=== About this task ===
Each of the records that follow needs an exact reproduction.

(Excerpted data)

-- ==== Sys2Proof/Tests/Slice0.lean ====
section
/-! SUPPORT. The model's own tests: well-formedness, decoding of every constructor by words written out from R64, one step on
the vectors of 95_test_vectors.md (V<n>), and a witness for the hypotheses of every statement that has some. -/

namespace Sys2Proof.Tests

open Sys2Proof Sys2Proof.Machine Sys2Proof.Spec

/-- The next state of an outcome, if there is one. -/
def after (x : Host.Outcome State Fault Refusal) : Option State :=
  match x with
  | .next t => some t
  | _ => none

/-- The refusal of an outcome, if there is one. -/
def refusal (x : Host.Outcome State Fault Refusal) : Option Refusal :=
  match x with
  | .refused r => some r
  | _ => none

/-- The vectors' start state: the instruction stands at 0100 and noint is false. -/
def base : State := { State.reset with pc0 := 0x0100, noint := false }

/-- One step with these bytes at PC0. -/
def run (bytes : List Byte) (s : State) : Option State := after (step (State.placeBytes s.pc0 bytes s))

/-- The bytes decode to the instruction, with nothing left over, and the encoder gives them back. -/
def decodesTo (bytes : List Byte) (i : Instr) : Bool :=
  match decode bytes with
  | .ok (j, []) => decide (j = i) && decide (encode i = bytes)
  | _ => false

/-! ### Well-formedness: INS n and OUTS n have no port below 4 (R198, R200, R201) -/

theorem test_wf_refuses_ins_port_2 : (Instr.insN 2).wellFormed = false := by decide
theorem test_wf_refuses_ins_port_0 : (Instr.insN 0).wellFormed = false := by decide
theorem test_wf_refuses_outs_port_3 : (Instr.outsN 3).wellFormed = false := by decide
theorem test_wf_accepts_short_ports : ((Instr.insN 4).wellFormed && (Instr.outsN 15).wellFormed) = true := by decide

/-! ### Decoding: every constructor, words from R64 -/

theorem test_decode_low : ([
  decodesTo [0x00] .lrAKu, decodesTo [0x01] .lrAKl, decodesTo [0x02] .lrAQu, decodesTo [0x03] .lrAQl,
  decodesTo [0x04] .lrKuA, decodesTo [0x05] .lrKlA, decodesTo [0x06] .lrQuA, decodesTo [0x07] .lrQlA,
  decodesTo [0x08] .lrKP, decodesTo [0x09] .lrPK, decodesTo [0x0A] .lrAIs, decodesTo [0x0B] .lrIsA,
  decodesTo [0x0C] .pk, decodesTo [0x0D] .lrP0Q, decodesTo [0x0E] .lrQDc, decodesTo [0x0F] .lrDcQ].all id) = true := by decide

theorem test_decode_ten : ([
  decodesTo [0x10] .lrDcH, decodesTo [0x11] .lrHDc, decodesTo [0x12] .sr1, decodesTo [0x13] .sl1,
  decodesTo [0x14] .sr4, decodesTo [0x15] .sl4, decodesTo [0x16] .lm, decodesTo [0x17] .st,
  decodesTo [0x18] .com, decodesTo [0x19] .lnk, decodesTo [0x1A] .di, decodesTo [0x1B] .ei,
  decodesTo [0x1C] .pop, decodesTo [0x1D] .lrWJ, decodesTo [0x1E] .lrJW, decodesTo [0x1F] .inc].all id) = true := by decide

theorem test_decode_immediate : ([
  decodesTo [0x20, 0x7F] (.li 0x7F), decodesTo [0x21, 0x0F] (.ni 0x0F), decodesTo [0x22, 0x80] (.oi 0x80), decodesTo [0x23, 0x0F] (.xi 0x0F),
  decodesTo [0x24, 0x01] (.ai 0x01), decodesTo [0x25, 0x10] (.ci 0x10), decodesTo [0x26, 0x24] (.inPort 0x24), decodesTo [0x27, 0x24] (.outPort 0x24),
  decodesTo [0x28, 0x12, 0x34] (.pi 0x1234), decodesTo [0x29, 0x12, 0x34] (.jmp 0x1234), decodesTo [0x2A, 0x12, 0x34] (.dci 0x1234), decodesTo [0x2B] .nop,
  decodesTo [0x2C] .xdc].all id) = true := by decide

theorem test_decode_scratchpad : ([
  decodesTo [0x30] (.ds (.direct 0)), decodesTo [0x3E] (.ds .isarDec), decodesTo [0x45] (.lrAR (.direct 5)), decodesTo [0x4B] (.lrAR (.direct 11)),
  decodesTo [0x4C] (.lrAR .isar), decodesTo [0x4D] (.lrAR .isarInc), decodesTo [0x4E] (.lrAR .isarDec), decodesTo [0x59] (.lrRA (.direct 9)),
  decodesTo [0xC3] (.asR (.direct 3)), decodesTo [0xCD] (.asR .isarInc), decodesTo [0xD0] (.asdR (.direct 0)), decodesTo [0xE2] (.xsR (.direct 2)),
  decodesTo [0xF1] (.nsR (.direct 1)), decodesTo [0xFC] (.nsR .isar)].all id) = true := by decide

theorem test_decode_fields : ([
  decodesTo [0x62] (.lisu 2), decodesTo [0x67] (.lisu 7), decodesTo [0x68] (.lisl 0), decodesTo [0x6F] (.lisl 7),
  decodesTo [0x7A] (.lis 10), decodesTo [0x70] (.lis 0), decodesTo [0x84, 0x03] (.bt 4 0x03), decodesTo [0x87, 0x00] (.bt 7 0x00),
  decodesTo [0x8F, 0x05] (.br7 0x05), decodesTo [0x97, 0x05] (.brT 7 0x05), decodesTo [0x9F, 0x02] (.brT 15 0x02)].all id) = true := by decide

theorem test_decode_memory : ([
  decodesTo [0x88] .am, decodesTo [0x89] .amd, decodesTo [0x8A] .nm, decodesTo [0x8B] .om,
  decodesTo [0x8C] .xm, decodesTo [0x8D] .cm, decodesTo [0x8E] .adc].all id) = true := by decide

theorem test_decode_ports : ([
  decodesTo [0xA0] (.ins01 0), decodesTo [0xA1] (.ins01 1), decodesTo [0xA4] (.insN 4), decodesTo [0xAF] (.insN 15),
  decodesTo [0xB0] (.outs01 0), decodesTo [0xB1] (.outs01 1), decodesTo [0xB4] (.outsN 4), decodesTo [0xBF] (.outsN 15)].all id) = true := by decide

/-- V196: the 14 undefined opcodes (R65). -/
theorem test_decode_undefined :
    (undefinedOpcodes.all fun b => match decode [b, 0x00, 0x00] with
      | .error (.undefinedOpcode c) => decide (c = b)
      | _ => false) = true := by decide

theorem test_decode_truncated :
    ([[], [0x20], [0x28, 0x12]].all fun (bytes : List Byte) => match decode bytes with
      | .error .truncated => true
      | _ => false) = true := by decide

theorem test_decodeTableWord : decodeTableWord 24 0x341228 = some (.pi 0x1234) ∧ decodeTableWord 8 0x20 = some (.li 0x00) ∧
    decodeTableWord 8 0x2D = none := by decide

(End Excerpted data)

=== Answer to this exercise ===
-- ==== Sys2Proof/Tests/Slice0.lean ====
section
/-! SUPPORT. The model's own tests: well-formedness, decoding of every constructor by words written out from R64, one step on
the vectors of 95_test_vectors.md (V<n>), and a witness for the hypotheses of every statement that has some. -/

namespace Sys2Proof.Tests

open Sys2Proof Sys2Proof.Machine Sys2Proof.Spec

/-- The next state of an outcome, if there is one. -/
def after (x : Host.Outcome State Fault Refusal) : Option State :=
  match x with
  | .next t => some t
  | _ => none

/-- The refusal of an outcome, if there is one. -/
def refusal (x : Host.Outcome State Fault Refusal) : Option Refusal :=
  match x with
  | .refused r => some r
  | _ => none

/-- The vectors' start state: the instruction stands at 0100 and noint is false. -/
def base : State := { State.reset with pc0 := 0x0100, noint := false }

/-- One step with these bytes at PC0. -/
def run (bytes : List Byte) (s : State) : Option State := after (step (State.placeBytes s.pc0 bytes s))

/-- The bytes decode to the instruction, with nothing left over, and the encoder gives them back. -/
def decodesTo (bytes : List Byte) (i : Instr) : Bool :=
  match decode bytes with
  | .ok (j, []) => decide (j = i) && decide (encode i = bytes)
  | _ => false

/-! ### Well-formedness: INS n and OUTS n have no port below 4 (R198, R200, R201) -/

theorem test_wf_refuses_ins_port_2 : (Instr.insN 2).wellFormed = false := by decide
theorem test_wf_refuses_ins_port_0 : (Instr.insN 0).wellFormed = false := by decide
theorem test_wf_refuses_outs_port_3 : (Instr.outsN 3).wellFormed = false := by decide
theorem test_wf_accepts_short_ports : ((Instr.insN 4).wellFormed && (Instr.outsN 15).wellFormed) = true := by decide

/-! ### Decoding: every constructor, words from R64 -/

theorem test_decode_low : ([
  decodesTo [0x00] .lrAKu, decodesTo [0x01] .lrAKl, decodesTo [0x02] .lrAQu, decodesTo [0x03] .lrAQl,
  decodesTo [0x04] .lrKuA, decodesTo [0x05] .lrKlA, decodesTo [0x06] .lrQuA, decodesTo [0x07] .lrQlA,
  decodesTo [0x08] .lrKP, decodesTo [0x09] .lrPK, decodesTo [0x0A] .lrAIs, decodesTo [0x0B] .lrIsA,
  decodesTo [0x0C] .pk, decodesTo [0x0D] .lrP0Q, decodesTo [0x0E] .lrQDc, decodesTo [0x0F] .lrDcQ].all id) = true := by decide

theorem test_decode_ten : ([
  decodesTo [0x10] .lrDcH, decodesTo [0x11] .lrHDc, decodesTo [0x12] .sr1, decodesTo [0x13] .sl1,
  decodesTo [0x14] .sr4, decodesTo [0x15] .sl4, decodesTo [0x16] .lm, decodesTo [0x17] .st,
  decodesTo [0x18] .com, decodesTo [0x19] .lnk, decodesTo [0x1A] .di, decodesTo [0x1B] .ei,
  decodesTo [0x1C] .pop, decodesTo [0x1D] .lrWJ, decodesTo [0x1E] .lrJW, decodesTo [0x1F] .inc].all id) = true := by decide

theorem test_decode_immediate : ([
  decodesTo [0x20, 0x7F] (.li 0x7F), decodesTo [0x21, 0x0F] (.ni 0x0F), decodesTo [0x22, 0x80] (.oi 0x80), decodesTo [0x23, 0x0F] (.xi 0x0F),
  decodesTo [0x24, 0x01] (.ai 0x01), decodesTo [0x25, 0x10] (.ci 0x10), decodesTo [0x26, 0x24] (.inPort 0x24), decodesTo [0x27, 0x24] (.outPort 0x24),
  decodesTo [0x28, 0x12, 0x34] (.pi 0x1234), decodesTo [0x29, 0x12, 0x34] (.jmp 0x1234), decodesTo [0x2A, 0x12, 0x34] (.dci 0x1234), decodesTo [0x2B] .nop,
  decodesTo [0x2C] .xdc].all id) = true := by decide

theorem test_decode_scratchpad : ([
  decodesTo [0x30] (.ds (.direct 0)), decodesTo [0x3E] (.ds .isarDec), decodesTo [0x45] (.lrAR (.direct 5)), decodesTo [0x4B] (.lrAR (.direct 11)),
  decodesTo [0x4C] (.lrAR .isar), decodesTo [0x4D] (.lrAR .isarInc), decodesTo [0x4E] (.lrAR .isarDec), decodesTo [0x59] (.lrRA (.direct 9)),
  decodesTo [0xC3] (.asR (.direct 3)), decodesTo [0xCD] (.asR .isarInc), decodesTo [0xD0] (.asdR (.direct 0)), decodesTo [0xE2] (.xsR (.direct 2)),
  decodesTo [0xF1] (.nsR (.direct 1)), decodesTo [0xFC] (.nsR .isar)].all id) = true := by decide

theorem test_decode_fields : ([
  decodesTo [0x62] (.lisu 2), decodesTo [0x67] (.lisu 7), decodesTo [0x68] (.lisl 0), decodesTo [0x6F] (.lisl 7),
  decodesTo [0x7A] (.lis 10), decodesTo [0x70] (.lis 0), decodesTo [0x84, 0x03] (.bt 4 0x03), decodesTo [0x87, 0x00] (.bt 7 0x00),
  decodesTo [0x8F, 0x05] (.br7 0x05), decodesTo [0x97, 0x05] (.brT 7 0x05), decodesTo [0x9F, 0x02] (.brT 15 0x02)].all id) = true := by decide

theorem test_decode_memory : ([
  decodesTo [0x88] .am, decodesTo [0x89] .amd, decodesTo [0x8A] .nm, decodesTo [0x8B] .om,
  decodesTo [0x8C] .xm, decodesTo [0x8D] .cm, decodesTo [0x8E] .adc].all id) = true := by decide

theorem test_decode_ports : ([
  decodesTo [0xA0] (.ins01 0), decodesTo [0xA1] (.ins01 1), decodesTo [0xA4] (.insN 4), decodesTo [0xAF] (.insN 15),
  decodesTo [0xB0] (.outs01 0), decodesTo [0xB1] (.outs01 1), decodesTo [0xB4] (.outsN 4), decodesTo [0xBF] (.outsN 15)].all id) = true := by decide

/-- V196: the 14 undefined opcodes (R65). -/
theorem test_decode_undefined :
    (undefinedOpcodes.all fun b => match decode [b, 0x00, 0x00] with
      | .error (.undefinedOpcode c) => decide (c = b)
      | _ => false) = true := by decide

theorem test_decode_truncated :
    ([[], [0x20], [0x28, 0x12]].all fun (bytes : List Byte) => match decode bytes with
      | .error .truncated => true
      | _ => false) = true := by decide

theorem test_decodeTableWord : decodeTableWord 24 0x341228 = some (.pi 0x1234) ∧ decodeTableWord 8 0x20 = some (.li 0x00) ∧
    decodeTableWord 8 0x2D = none := by decide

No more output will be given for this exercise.